Public and Private Data
When searching for data, you also need to be informed about debates regarding public and private data. Not only do these debates influence the kinds of data you might be able to legally use in your visualizations, but they also raise deeper ethical issues about the extent to which anyone should be able to collect or circulate private information about individuals. This section offers our general observations on these debates, based primarily on our context in the United States. Since we are not lawyers (thank goodness!), please consult with legal experts for advice about your specific case if needed.
The first debate asks: To what extent should anyone be allowed to collect data about private individuals? Several critics of “big data” worry that governments are becoming more like a totalitarian “Big Brother” as they collect more data about individual citizens in the digital age. In the United States, concerns mounted in 2013 when whistleblower Edward Snowden disclosed how the National Security Agency conducted global surveillance using US citizen email and phone records provided by telecommunications companies. Shoshana Zuboff, a Harvard Business School professor and author of The Age of Surveillance Capitalism, warns of an equal threat posed by corporations that collect and commodify massive amounts of individually-identifiable data for profit.10 Due to the rise of digital commerce, powerful technology companies own data that you and others consider to be private:
- Google knows what words you typed into their search engine, as shown in aggregated form in Google Trends. Also, Google’s Chrome browser tracks your web activity through cookies, as described by Washington Post technology reporter Geoffrey Fowler.11
- Amazon eavesdrops and records your conversations around its Alexa home assistants, as Fowler also documents.12
- Facebook follows which friends and political causes you favor, and Fowler also reports how it tracks your off-Facebook activity, such as purchases made at other businesses, to improve its targeted advertising.13
Some point out that “big data” collected by large corporations can offer public benefits. For example, Apple shared its aggregated mobility data collected from iPhone users to help public health officials compare which populations stayed home rather than travel during the Covid pandemic. But others point out that corporations are largely setting their own terms for how they collect data and what they can do with it. Although California has begun to implement its Consumer Privacy Act in 2020, which promises to allow individuals the right to review and delete the data that companies collect about them, US state and federal government has not fully entered this policy arena. If you work with data that was collected from individuals by public or private organizations, learn about these controversies to help you make wise and ethical choices on what to include in your visualizations.
The second question is: When our government collects data, to what extent should it be publicly available? In the United States, the 1966 Freedom of Information Act and its subsequent amendments have sought to open access to information in the federal government, with the view that increased transparency would promote public scrutiny and pressure on officials to make positive changes. In addition, state governments operate under their own freedom of information laws, sometimes called “open records” or “sunshine laws.” When people say they’ve submitted a “FOI,” it means they’ve sent a written request to a government agency for information that they believe should be public under the law. But federal and state FOIA laws are complex, and courts have interpreted cases in different ways over time, as summarized in the Open Government Guide by the Reporters Committee for Freedom of the Press, and also by the National Freedom of Information Coalition. Sometimes government agencies quickly agree and comply with a FOI request, while other times they may delay or reject it, which may pressure the requester to attempt to resolve the issue through time-consuming litigation. Around the world, over 100 nations have their own version of freedom of information laws, with the oldest being Sweden’s 1766 Freedom of the Press Act, but these laws vary widely.

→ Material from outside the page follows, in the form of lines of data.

set_option maxRecDepth 20000 in
/-- A commit of the EXPIRED order 4 waits on Port D when the new model comes: WRONG_STATE, and its order stands (log entry
19). -/
theorem test_voidCommit_hypotheses :
    let s : State := { replacing with
      sweep := { demo.sweep with flight := .planned ⟨.d, .commit false [1] [⟨1, 0, .waiting⟩], 3, 4, [1]⟩ ⟨[], []⟩ } }
    (s.sweep.allRequests.all fun r => r.port == .d) = true ∧ (s.orderByRef? 4).any Order.terminal = true ∧
    (after (.reloadComplete false) s).any (fun t => t.order? 3 == s.order? 3 &&
      (t.port .d).replies == [replyFrame 0x20#8 9#8 .wrongState []]) = true := by decide +kernel

/-- A report of unit 0 with both counts, its boundary counts of channels, and a watch that is due. -/
theorem test_unitReport_hypotheses :
    let pl := [0#8, 1#8, 2#8, 2#8, 45#8, 0#8, 45#8, 0#8]
    (offering demo .f .unitReport pl).offersReport .unitReport 7#8 pl [] ∧
    (offering demo .f .unitReport pl).passes .f .unitReport pl ∧ (demo.unit? 0).isSome = true ∧
    demo.source? 0 = some ⟨0, some 0, .live, none⟩ ∧ demo.channel? 0 0 = some demoChannel ∧
    lengthFits .unitReport [0#8, 0#8, 0#8, 0#8] = true ∧ demo.unit? 2 = none := by decide +kernel

/-- A reading of 0 Pa on the only channel of order 2's decay list: the order is ISOLATED with result VERIFIED (R104). -/
theorem test_decayReading_hypotheses :
    let pl := [1#8, 0#8, 0#8, 1#8, 12#8, 205#8]
    let s := offering demo .f .unitReport pl
    s.offersReport .unitReport 7#8 pl [] ∧ s.passes .f .unitReport pl ∧
    (after (.unitReport .f) s).any (fun t => (t.order? 1).any (fun o =>
      o.state == .isolated && o.verification == some .verified && o.decayDeadline.isNone)) = true := by
  decide +kernel

/-- A reading of 0 Pa makes segment 2 LOW: its call of class B is raised to A, and its deadline, which has come, expires
(R123 to R125). -/
theorem test_raisedCall_hypotheses :
    let pl := [0#8, 0#8, 0#8, 2#8, 44#8, 13#8, 12#8, 205#8]
    let calm : State := { demo with
      segments := demo.segments.map (fun g => { g with summary := .normal, unsafeA := 0 })
      channels := demo.channels.map (fun c => if c.index = 1 then { c with state := .normal, f := some 2000 } else c)
      calls := [{ demoCall with effective := .b, corroborated := false, first := 0, deadline := some 31 }]
      timing := { demo.timing with attendA := 30 } }
    let s := offering calm .f .unitReport pl
    s.offersReport .unitReport 7#8 pl [] ∧ s.passes .f .unitReport pl ∧ s.callsSound ∧
    (after (.unitReport .f) s).any (fun t => (t.segment? 2).any (fun g => g.summary == .low && g.unsafeA == 1) &&
      (t.call? 0).any (fun c => c.effective == .a && c.level == 1) &&
      t.noticesD.queue.any (fun e => e.kind == .callRaised && e.subject == 1)) = true := by
  decide +kernel

/-- A PURGE_REPORT ends the suppression of segment 3, whose channel is LOW with its mark set: PRESSURE_LOW of channel 4 is
raised, and the mark cleared (R42). -/
theorem test_endOfSuppression_hypotheses :
    let quiet : State := { demo with
      segments := demo.segments.map (fun g => { g with holders := [] })
      channels := demo.channels.map (fun c => if c.unit = 1 then
        { c with state := .low, f := some 1700, lowPending := true } else c) }
    let s := offering quiet .d .purgeReport [3#8]
    s.channelsSound ∧ (s.segments.map (fun g => g.id)).Pairwise (· < ·) ∧
    writesUnits (.purgeReport .d) = false ∧
    (s.segment? 3).any Segment.suppressed = true ∧
    (after (.purgeReport .d) s).any (fun t => (t.segment? 3).any (fun g => !g.suppressed) &&
      (t.channel? 1 0).any (fun c => !c.lowPending) &&
      t.noticesS.queue.any (fun e => e.kind == .pressureLow && e.subject == 4)) = true := by decide +kernel

theorem test_watch_hypotheses : demo.unit? 1 = some ⟨1, 30, 1, none, .silent, 30, false, none⟩ ∧
    30 ≤ demo.now ∧ demo.unit? 0 = some ⟨0, 30, 2, some 0, .fresh, 58, false, some 28⟩ ∧
    demo.now < 58 := by decide +kernel

end Sys2Proof.Tests
end

section
/-! PROOF of O24: the closure of the seeds is the set that chains of passing valves reach. -/

namespace Sys2Proof.SupplySweep

open Sys2Proof Sys2Proof.Machine

/-! ### What a valve joins -/

theorem joins_iff (v : Valve) (id : Nat) (set : List Nat) :
    v.joins id set = true ↔ ∃ b ∈ set,
      (v.endA = .segment id ∧ v.endB = .segment b) ∨ (v.endA = .segment b ∧ v.endB = .segment id) := by
  unfold Valve.joins
  split
  next a b ha hb =>
    rw [ha, hb]
    simp only [Bool.or_eq_true, Bool.and_eq_true, beq_iff_eq, List.contains_iff_mem, End.segment.injEq]
    constructor
    · rintro (⟨rfl, h⟩ | ⟨rfl, h⟩)
      · exact ⟨b, h, .inl ⟨rfl, rfl⟩⟩
      · exact ⟨a, h, .inr ⟨rfl, rfl⟩⟩
    · rintro ⟨c, h, ⟨rfl, rfl⟩ | ⟨rfl, rfl⟩⟩
      · exact .inl ⟨rfl, h⟩
      · exact .inr ⟨rfl, h⟩
  next hno =>
    simp only [Bool.false_eq_true, false_iff]
    rintro ⟨b, -, ⟨ha, hb⟩ | ⟨ha, hb⟩⟩ <;> exact hno _ _ ha hb

theorem seeds_iff (v : Valve) (id : Nat) (live : List Nat) :
    v.seeds id live = true ↔ ∃ q ∈ live,
      (v.endA = .source q ∧ v.endB = .segment id) ∨ (v.endA = .segment id ∧ v.endB = .source q) := by
  unfold Valve.seeds
  split
  next q a ha hb =>
    rw [ha, hb]
    simp only [Bool.and_eq_true, beq_iff_eq, List.contains_iff_mem, End.segment.injEq, End.source.injEq, reduceCtorEq,
      and_false, or_false]
    constructor
    · rintro ⟨rfl, hq⟩
      exact ⟨q, hq, rfl, rfl⟩
    · rintro ⟨_, hq, rfl, rfl⟩
      exact ⟨rfl, hq⟩
  next a q ha hb =>
    rw [ha, hb]
    simp only [Bool.and_eq_true, beq_iff_eq, List.contains_iff_mem, End.segment.injEq, End.source.injEq, reduceCtorEq,
      and_false, false_or]
    constructor
    · rintro ⟨rfl, hq⟩
      exact ⟨q, hq, rfl, rfl⟩
    · rintro ⟨_, hq, rfl, rfl⟩
      exact ⟨rfl, hq⟩
  next hsource hsegment =>
    simp only [Bool.false_eq_true, false_iff]
    rintro ⟨q, -, ⟨ha, hb⟩ | ⟨ha, hb⟩⟩
    · exact hsource _ _ ha hb
    · exact hsegment _ _ ha hb

/-! ### The rounds of the closure -/

section
variable (passing : List Valve) (ids : List Nat)

theorem mem_closeRound (set : List Nat) (id : Nat) :
    id ∈ closeRound passing ids set ↔
      id ∈ ids ∧ (id ∈ set ∨ ∃ v ∈ passing, v.joins id set = true) := by
  simp only [closeRound, List.mem_filter, Bool.or_eq_true, List.contains_iff_mem, List.any_eq_true]

theorem mem_seedSet (live : List Nat) (id : Nat) :
    id ∈ seedSet passing ids live ↔ id ∈ ids ∧ ∃ v ∈ passing, v.seeds id live = true := by
  simp only [seedSet, List.mem_filter, List.any_eq_true]

/-- The last of several rounds taken apart; the recursion takes the first. -/
theorem closeRounds_succ (n : Nat) (set : List Nat) :
    closeRounds passing ids (n + 1) set = closeRound passing ids (closeRounds passing ids n set) := by
  induction n generalizing set with
  | zero => rfl
  | succ n ih => exact ih (closeRound passing ids set)

/-- A round drops nothing of a set that is picked out of the segments. -/
theorem filter_sublist_closeRound (p : Nat → Bool) :
    (ids.filter p).Sublist (closeRound passing ids (ids.filter p)) := by
  have hpicked : (closeRound passing ids (ids.filter p)).filter p = ids.filter p := by
    rw [closeRound, List.filter_filter]
    refine List.filter_congr (fun id hid => ?_)
    cases hp : p id with
    | false => rw [Bool.false_and]
    | true =>
      have hin : (ids.filter p).contains id = true := List.contains_iff_mem.mpr (List.mem_filter.mpr ⟨hid, hp⟩)
      rw [hin, Bool.true_or, Bool.true_and]
  have hsublist := List.filter_sublist (p := p) (l := closeRound passing ids (ids.filter p))
  rwa [hpicked] at hsublist

variable (live : List Nat)

/-- After any number of rounds from the seeds the set is picked out of the segments. -/
theorem closeRounds_seedSet_eq_filter (n : Nat) :
    ∃ p, closeRounds passing ids n (seedSet passing ids live) = ids.filter p := by
  cases n with
  | zero => exact ⟨_, rfl⟩
  | succ n => exact ⟨_, closeRounds_succ passing ids n _⟩

theorem closeRounds_sublist_succ (n : Nat) :
    (closeRounds passing ids n (seedSet passing ids live)).Sublist
      (closeRounds passing ids (n + 1) (seedSet passing ids live)) := by
  obtain ⟨p, hp⟩ := closeRounds_seedSet_eq_filter passing ids live n
  rw [closeRounds_succ, hp]
  exact filter_sublist_closeRound passing ids p

/-- How many segments the closure of the seeds holds after a number of rounds. -/
def closureSize (n : Nat) : Nat := (closeRounds passing ids n (seedSet passing ids live)).length

theorem closureSize_le (n : Nat) : closureSize passing ids live n ≤ ids.length := by
  obtain ⟨p, hp⟩ := closeRounds_seedSet_eq_filter passing ids live n
  rw [closureSize, hp]
  exact List.length_filter_le p ids

theorem closureSize_le_succ (n : Nat) : closureSize passing ids live n ≤ closureSize passing ids live (n + 1) :=
  (closeRounds_sublist_succ passing ids live n).length_le

/-- A round that leaves the size leaves the set. -/
theorem closeRounds_succ_eq_of_closureSize_eq {n : Nat}
    (h : closureSize passing ids live n = closureSize passing ids live (n + 1)) :
    closeRounds passing ids (n + 1) (seedSet passing ids live) =
      closeRounds passing ids n (seedSet passing ids live) :=
  ((closeRounds_sublist_succ passing ids live n).eq_of_length h).symm

/-- Once a round adds nothing, nor does the next. -/
theorem closeRounds_stays {n : Nat}
    (h : closeRounds passing ids (n + 1) (seedSet passing ids live) =
      closeRounds passing ids n (seedSet passing ids live)) :
    closeRounds passing ids (n + 2) (seedSet passing ids live) =
      closeRounds passing ids (n + 1) (seedSet passing ids live) := by
  rw [closeRounds_succ passing ids (n + 1), h, ← closeRounds_succ, h]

In most cases, individual-level data collected by US federal and state governments is considered private, except in cases where our governmental process has determined that a broader interest is served by making it public. To illustrate this distinction, let’s begin with two cases where US federal law protects the privacy of individual-level data:
Patient-level health data is generally protected under the Privacy Rule of the Health Insurance Portability and Accountability Act, commonly known as HIPAA. In order for public health officials to track broad trends about illness in the population, individual patient data must be aggregated into larger anonymized datasets in ways that protect specific people’s confidentiality.
Similarly, student-level education data is generally protected under the Family Educational Rights and Privacy Act, commonly known as FERPA. Public education officials regularly aggregate individual student records into larger anonymized public datasets to track the broad progress of schools, districts, and states, without revealing individually-identifiable data.
On the other hand, here are three cases where government has ruled that the public interest is served by making individual-level data widely available:
Individual contributions to political candidates are public information in the US Federal Election Commission database, and related databases by non-profit organizations, such as Follow The Money by the National Institute on Money in Politics and Open Secrets by the Center for Responsive Politics. The latter two sites describe more details about donations submitted through political action committees and controversial exceptions to campaign finance laws. Across the US, state-level political contribution laws vary widely, and these public records are stored in separate databases. For example, anyone can search the Connecticut Campaign Reporting Information System to find donations made by the first author to state-level political campaigns.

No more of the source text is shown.